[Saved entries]
+-------+

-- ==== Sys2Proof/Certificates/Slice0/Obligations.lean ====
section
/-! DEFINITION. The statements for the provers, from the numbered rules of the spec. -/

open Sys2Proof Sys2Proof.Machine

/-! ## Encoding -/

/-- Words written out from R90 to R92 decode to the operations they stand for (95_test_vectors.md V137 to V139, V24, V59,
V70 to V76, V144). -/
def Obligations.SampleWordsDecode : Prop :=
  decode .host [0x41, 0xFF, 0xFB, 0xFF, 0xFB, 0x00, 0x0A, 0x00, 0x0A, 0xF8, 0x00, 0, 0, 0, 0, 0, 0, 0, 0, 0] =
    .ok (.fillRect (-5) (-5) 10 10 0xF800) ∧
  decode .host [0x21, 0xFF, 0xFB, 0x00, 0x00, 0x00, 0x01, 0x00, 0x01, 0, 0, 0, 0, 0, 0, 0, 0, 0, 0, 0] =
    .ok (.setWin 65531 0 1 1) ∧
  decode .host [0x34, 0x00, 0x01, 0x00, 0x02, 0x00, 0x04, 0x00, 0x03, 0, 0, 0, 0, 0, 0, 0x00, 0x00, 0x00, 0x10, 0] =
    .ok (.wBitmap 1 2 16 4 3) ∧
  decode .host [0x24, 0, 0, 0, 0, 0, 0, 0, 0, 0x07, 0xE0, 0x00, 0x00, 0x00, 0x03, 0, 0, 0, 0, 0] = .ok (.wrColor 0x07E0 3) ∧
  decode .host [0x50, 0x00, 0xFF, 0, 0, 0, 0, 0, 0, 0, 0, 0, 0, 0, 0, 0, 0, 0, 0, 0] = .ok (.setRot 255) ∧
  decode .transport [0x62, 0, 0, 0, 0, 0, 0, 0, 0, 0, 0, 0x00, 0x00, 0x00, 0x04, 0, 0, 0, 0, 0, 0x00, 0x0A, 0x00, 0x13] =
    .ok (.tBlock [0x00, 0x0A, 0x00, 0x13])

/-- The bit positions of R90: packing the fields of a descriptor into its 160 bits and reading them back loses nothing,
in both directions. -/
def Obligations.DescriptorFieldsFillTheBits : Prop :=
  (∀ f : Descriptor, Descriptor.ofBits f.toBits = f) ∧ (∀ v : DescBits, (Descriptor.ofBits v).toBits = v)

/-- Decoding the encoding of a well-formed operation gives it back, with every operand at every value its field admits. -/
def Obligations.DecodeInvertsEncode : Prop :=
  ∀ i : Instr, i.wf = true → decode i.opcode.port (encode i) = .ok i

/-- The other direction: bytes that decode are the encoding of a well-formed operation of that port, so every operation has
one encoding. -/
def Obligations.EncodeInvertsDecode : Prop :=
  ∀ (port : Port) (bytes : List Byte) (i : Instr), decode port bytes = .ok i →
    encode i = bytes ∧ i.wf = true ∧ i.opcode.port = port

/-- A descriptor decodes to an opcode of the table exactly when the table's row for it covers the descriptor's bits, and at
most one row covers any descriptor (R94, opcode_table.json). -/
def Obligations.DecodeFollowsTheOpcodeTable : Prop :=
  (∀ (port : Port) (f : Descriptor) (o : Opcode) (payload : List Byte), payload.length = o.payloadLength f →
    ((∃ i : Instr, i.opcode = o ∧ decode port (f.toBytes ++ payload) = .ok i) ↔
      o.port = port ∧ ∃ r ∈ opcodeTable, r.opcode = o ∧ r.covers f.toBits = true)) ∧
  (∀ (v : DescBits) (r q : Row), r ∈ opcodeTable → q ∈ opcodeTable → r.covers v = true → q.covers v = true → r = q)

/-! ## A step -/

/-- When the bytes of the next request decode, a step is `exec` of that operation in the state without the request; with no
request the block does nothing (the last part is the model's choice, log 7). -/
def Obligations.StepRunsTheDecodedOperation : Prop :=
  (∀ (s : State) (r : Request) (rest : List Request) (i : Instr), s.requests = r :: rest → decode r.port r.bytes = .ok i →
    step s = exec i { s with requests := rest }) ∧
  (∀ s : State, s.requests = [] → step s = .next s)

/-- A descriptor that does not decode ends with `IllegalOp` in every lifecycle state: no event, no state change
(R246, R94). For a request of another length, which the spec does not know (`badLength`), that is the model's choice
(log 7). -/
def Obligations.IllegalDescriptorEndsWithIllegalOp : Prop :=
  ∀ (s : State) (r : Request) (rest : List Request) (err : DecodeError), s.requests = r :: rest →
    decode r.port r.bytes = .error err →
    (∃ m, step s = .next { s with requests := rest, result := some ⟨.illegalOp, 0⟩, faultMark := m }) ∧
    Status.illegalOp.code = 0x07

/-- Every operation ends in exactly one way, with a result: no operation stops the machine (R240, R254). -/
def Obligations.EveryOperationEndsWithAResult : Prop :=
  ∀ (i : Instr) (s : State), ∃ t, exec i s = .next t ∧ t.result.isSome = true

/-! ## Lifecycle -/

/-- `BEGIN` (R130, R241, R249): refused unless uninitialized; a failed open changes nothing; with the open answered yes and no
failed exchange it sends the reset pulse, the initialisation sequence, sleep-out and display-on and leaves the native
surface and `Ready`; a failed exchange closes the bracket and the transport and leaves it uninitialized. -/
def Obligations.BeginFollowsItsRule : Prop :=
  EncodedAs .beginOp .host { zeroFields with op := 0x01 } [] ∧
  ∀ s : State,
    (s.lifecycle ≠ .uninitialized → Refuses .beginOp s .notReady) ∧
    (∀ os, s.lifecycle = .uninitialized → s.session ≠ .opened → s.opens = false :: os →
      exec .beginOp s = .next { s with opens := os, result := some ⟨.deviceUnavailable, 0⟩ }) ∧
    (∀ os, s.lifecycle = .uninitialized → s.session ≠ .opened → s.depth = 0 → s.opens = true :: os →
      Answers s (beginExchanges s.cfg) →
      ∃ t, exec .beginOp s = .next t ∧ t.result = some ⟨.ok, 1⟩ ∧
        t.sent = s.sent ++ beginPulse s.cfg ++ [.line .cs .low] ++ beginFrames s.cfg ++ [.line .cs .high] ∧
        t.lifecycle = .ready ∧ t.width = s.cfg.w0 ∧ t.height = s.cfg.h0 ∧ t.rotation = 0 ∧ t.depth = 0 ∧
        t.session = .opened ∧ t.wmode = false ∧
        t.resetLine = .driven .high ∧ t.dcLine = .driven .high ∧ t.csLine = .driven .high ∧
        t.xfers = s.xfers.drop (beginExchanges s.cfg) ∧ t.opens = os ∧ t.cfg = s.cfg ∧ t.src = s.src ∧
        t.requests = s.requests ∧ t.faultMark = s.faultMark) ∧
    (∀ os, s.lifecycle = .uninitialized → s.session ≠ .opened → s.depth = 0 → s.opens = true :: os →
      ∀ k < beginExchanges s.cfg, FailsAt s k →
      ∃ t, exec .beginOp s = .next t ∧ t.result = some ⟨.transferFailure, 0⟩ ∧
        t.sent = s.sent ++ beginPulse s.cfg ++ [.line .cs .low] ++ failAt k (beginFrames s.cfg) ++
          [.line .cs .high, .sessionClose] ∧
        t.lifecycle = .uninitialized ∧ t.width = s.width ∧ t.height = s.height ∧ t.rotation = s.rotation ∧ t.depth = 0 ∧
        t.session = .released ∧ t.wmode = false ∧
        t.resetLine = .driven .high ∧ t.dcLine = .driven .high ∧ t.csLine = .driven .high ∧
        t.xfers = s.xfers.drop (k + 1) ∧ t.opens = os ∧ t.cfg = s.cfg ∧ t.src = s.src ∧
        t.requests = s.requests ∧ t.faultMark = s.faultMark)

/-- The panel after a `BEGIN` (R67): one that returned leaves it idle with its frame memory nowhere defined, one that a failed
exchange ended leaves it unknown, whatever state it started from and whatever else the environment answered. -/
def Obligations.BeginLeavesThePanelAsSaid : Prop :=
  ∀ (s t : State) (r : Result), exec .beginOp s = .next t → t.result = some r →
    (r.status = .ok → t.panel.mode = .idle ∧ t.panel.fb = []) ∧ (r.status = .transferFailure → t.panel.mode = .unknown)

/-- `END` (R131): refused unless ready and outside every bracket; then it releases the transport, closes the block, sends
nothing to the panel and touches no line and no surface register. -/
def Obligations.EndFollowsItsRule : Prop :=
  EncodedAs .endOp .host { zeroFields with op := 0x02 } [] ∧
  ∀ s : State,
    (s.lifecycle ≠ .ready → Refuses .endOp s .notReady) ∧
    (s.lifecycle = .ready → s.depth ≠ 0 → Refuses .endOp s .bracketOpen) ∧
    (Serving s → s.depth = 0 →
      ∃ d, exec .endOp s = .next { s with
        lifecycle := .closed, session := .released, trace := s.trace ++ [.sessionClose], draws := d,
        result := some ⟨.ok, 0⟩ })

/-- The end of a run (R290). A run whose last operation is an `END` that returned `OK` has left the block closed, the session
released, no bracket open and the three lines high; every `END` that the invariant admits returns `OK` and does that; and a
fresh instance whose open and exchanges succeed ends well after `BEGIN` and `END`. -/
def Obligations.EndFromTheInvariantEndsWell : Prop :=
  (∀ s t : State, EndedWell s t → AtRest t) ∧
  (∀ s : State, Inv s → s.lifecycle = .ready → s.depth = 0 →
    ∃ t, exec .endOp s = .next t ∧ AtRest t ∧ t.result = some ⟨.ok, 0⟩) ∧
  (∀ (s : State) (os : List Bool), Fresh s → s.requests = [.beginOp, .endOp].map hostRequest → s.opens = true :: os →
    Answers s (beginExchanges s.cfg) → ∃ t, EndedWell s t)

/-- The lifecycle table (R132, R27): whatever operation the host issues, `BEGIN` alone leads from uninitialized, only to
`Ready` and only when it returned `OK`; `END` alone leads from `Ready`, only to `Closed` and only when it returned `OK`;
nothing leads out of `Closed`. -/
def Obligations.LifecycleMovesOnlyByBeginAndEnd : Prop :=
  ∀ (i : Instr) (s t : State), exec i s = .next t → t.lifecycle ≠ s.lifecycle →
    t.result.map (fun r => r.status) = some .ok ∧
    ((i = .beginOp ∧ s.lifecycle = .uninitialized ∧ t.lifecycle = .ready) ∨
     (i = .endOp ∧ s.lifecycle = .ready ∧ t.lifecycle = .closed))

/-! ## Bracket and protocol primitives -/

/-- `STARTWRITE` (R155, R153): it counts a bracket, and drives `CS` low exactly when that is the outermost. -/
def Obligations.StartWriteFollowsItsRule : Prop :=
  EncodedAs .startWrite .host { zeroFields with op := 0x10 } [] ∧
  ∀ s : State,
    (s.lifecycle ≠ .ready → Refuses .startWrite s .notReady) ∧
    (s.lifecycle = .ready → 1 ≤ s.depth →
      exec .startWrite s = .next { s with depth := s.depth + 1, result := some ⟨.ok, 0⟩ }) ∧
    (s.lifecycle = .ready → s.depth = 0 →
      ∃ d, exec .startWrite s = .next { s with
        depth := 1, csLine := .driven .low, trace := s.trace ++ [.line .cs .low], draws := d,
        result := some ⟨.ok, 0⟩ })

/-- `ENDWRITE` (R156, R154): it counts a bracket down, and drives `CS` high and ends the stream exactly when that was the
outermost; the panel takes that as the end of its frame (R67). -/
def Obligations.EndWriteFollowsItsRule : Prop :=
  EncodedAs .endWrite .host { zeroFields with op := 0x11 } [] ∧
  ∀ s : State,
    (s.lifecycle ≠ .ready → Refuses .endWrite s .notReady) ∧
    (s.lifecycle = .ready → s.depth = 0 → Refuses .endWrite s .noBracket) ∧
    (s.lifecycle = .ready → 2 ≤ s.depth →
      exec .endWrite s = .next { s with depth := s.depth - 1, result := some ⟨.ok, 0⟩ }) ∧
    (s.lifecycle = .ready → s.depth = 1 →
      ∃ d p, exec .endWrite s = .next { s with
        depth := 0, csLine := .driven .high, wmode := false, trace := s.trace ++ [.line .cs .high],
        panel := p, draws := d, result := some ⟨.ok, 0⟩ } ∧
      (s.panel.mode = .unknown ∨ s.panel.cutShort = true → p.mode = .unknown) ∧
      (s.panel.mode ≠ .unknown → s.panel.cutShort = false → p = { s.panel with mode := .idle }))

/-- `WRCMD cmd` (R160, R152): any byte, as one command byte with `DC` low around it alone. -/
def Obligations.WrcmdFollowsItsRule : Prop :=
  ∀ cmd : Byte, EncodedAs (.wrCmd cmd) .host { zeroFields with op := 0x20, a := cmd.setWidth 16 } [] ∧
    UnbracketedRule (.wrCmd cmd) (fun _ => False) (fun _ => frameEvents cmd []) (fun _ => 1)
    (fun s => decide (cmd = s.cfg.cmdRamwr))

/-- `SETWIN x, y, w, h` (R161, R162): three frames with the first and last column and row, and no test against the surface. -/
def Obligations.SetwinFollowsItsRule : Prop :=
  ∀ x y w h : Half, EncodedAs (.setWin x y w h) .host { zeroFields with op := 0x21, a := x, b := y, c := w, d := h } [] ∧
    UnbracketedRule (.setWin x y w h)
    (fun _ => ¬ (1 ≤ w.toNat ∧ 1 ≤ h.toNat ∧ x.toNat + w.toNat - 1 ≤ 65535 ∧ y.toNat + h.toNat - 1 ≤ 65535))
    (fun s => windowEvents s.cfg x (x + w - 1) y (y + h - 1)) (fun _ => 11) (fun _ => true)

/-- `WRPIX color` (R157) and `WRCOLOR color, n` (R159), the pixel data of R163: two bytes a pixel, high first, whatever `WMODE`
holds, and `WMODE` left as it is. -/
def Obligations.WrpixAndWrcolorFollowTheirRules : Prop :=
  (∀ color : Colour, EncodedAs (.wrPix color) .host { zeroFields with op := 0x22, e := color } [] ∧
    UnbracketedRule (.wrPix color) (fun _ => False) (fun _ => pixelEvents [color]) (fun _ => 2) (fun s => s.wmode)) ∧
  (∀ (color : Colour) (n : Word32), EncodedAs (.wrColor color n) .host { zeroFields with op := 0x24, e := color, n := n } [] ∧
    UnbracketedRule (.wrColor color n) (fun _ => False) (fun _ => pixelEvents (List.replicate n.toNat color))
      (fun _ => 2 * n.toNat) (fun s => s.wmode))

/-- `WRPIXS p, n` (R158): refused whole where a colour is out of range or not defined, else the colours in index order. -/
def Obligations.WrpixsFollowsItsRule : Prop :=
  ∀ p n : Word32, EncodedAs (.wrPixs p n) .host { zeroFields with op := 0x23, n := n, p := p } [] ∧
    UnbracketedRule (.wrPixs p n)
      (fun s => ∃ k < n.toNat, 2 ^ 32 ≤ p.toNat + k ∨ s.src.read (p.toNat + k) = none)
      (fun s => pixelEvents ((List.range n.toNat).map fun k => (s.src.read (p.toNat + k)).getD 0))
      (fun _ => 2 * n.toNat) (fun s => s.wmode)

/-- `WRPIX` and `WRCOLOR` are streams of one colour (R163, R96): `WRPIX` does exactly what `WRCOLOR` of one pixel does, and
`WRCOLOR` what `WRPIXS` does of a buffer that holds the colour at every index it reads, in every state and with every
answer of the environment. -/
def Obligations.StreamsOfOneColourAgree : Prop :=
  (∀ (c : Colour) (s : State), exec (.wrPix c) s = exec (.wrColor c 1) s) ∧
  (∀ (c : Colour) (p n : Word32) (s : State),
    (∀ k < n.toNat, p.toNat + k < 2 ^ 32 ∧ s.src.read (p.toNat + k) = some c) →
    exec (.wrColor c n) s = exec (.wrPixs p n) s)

+-------+

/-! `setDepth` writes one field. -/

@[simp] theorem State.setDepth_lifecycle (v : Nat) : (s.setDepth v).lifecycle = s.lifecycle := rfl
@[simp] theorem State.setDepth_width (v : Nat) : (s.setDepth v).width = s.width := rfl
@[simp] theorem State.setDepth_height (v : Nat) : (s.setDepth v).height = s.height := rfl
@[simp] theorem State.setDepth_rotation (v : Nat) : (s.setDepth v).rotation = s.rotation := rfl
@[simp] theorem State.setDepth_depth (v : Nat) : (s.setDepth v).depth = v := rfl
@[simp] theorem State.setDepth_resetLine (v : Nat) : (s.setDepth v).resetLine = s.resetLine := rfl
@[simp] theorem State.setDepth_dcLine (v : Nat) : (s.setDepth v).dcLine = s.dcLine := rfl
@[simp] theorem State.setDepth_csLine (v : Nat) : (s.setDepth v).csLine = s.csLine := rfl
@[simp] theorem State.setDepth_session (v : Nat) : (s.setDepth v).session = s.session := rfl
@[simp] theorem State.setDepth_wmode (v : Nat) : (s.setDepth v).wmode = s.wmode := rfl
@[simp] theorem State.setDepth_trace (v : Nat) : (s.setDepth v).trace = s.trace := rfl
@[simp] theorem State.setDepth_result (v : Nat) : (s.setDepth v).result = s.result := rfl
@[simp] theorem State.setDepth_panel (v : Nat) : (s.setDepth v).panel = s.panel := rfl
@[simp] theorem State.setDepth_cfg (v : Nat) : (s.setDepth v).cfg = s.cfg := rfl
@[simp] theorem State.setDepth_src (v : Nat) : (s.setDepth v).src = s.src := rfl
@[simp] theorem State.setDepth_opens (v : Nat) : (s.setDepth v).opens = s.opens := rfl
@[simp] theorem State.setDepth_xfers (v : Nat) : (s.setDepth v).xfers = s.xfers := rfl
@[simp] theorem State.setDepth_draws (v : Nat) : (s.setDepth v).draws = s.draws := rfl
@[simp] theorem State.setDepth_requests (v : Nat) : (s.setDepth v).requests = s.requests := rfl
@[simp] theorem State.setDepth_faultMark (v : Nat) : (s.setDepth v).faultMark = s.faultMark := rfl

+-------+

Work task> Within the data above, the span starting at the line containing "(s.panel.mode = .unknown" and ending at the line containing "UnbracketedRule (.wrCmd cmd)" is to be retyped exactly, with no other lines.

Task response>
      (s.panel.mode = .unknown ∨ s.panel.cutShort = true → p.mode = .unknown) ∧
      (s.panel.mode ≠ .unknown → s.panel.cutShort = false → p = { s.panel with mode := .idle }))

/-- `WRCMD cmd` (R160, R152): any byte, as one command byte with `DC` low around it alone. -/
def Obligations.WrcmdFollowsItsRule : Prop :=
  ∀ cmd : Byte, EncodedAs (.wrCmd cmd) .host { zeroFields with op := 0x20, a := cmd.setWidth 16 } [] ∧
    UnbracketedRule (.wrCmd cmd) (fun _ => False) (fun _ => frameEvents cmd []) (fun _ => 1)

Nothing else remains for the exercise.